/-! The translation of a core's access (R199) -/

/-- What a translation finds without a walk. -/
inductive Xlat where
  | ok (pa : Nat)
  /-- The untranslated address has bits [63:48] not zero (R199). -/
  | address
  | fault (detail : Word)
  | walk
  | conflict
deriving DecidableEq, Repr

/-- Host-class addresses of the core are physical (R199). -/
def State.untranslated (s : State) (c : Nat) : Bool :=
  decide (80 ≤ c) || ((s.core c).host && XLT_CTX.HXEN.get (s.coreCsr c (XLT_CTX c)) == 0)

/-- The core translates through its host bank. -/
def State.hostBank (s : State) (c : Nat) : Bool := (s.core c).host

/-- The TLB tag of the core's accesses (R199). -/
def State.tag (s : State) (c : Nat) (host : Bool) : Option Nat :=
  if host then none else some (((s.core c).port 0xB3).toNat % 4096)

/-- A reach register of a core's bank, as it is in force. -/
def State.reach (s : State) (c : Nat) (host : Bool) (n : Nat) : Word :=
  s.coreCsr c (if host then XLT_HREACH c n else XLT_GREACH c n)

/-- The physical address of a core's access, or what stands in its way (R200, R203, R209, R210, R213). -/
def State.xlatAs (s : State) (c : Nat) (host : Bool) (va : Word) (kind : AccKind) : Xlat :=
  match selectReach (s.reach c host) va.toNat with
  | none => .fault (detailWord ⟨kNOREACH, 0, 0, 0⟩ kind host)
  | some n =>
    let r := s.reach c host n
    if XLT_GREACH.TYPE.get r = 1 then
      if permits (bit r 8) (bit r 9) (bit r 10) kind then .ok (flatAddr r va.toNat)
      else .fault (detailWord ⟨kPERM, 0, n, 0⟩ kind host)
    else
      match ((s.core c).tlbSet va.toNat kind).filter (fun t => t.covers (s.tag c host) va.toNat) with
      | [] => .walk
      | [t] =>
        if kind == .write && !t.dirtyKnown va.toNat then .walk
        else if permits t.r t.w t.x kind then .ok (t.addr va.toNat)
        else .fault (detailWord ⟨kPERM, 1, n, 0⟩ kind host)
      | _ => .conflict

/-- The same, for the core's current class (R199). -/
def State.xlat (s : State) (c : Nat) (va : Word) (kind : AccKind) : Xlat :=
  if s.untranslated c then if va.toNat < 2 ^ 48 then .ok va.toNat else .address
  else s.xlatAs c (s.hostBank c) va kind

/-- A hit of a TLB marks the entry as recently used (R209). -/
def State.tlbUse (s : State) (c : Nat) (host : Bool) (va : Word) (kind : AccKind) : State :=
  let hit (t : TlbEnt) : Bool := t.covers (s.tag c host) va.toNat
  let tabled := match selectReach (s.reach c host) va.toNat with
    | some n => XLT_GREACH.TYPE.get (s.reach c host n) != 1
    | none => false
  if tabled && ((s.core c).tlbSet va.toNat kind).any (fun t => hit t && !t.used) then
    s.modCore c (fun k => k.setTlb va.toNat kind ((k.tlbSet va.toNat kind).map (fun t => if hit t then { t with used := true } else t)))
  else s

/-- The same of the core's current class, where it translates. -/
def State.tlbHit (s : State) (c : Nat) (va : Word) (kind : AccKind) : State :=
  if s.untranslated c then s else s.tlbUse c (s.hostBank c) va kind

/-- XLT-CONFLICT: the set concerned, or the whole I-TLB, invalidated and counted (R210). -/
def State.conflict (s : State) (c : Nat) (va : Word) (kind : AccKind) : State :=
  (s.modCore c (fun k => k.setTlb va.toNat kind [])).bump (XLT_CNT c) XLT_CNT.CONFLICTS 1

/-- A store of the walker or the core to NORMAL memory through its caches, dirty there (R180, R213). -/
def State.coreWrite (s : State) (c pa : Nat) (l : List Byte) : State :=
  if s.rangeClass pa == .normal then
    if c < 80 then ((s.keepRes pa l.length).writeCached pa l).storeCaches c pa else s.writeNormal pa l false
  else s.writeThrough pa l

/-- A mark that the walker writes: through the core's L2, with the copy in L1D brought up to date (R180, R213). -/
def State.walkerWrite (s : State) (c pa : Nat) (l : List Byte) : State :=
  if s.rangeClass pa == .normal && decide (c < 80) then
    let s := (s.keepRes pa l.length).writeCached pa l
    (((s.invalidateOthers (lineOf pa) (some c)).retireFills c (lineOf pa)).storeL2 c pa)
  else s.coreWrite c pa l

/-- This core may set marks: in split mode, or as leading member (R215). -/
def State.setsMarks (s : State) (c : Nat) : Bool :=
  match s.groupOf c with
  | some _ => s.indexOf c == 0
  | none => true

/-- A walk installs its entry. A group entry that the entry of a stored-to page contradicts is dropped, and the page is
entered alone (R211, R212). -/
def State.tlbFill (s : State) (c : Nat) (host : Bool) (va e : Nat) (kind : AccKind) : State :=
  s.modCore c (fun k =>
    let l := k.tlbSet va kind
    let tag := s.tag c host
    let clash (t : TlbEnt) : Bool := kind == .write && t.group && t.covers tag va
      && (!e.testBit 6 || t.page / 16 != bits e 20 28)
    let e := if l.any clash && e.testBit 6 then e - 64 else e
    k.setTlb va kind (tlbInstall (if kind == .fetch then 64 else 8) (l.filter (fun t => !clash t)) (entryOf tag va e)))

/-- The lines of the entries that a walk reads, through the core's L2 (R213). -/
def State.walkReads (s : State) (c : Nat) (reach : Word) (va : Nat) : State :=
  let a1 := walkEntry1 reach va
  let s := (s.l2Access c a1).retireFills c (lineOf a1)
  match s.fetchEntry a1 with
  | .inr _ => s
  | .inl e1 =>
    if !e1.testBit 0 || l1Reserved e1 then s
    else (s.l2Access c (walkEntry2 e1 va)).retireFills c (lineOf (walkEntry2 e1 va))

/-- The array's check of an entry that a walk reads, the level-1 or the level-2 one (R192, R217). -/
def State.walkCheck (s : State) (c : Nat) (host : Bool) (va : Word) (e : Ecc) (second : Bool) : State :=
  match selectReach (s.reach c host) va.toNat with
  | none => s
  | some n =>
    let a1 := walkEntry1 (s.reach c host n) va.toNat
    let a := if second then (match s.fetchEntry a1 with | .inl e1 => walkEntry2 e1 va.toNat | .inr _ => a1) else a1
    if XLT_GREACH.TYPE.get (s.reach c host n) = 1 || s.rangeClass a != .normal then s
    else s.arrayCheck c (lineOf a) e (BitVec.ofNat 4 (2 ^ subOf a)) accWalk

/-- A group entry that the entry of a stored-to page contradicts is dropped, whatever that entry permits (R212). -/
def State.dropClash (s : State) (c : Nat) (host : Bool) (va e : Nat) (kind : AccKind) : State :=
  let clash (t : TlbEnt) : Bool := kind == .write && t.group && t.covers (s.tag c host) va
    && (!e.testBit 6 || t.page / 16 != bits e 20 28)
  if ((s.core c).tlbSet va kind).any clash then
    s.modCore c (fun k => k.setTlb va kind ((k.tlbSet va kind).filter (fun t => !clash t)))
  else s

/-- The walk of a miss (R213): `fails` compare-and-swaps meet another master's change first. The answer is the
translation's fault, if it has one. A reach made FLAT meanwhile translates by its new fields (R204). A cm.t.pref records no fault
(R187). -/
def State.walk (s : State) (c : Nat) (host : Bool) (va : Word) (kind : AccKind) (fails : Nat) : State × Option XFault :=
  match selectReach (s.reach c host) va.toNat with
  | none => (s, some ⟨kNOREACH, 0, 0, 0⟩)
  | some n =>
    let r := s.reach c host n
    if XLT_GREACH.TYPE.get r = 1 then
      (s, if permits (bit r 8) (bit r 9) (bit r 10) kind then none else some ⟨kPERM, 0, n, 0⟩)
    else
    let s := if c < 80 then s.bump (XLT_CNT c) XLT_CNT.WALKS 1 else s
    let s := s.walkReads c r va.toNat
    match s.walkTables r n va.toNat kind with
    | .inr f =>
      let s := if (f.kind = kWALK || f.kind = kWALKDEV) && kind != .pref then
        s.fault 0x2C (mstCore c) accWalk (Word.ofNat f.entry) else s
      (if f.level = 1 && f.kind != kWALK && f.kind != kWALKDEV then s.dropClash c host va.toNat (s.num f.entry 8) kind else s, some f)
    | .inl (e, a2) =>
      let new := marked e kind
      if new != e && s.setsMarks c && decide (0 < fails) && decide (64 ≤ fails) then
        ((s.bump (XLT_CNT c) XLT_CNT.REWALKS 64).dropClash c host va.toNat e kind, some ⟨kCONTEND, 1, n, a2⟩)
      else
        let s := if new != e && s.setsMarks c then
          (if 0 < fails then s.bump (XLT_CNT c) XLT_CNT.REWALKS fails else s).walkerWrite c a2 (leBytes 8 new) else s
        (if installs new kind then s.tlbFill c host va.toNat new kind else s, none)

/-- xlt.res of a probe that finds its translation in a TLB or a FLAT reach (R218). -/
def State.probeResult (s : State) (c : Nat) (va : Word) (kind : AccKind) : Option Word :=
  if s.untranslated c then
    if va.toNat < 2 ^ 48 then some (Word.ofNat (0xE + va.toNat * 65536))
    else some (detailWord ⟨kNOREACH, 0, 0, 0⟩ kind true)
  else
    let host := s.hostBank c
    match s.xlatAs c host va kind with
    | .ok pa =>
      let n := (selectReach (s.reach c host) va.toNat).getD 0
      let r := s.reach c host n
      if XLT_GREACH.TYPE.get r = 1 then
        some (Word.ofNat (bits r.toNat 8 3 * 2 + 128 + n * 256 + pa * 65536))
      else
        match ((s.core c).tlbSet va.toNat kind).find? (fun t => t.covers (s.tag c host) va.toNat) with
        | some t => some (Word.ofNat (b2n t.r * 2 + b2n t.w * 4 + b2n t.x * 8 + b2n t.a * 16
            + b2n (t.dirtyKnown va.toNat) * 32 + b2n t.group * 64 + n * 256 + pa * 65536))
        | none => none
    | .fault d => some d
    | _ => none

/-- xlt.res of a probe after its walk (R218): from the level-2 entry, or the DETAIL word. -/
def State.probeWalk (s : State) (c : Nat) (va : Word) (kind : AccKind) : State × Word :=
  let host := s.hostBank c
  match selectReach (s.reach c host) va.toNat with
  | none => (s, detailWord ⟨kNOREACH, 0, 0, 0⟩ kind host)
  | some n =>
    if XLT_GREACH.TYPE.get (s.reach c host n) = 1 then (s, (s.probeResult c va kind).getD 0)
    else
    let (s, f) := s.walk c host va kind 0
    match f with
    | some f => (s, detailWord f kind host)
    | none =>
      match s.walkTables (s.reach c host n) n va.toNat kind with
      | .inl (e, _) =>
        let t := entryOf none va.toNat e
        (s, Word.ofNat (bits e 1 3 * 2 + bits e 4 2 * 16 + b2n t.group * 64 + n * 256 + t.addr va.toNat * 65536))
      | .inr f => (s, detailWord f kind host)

•••••

WHAT YOU HAVE TO DO
Reading down the material above, count how many lines contain the word "retireFills". Respond with the number by itself.

SOLUTION TO THIS TASK
3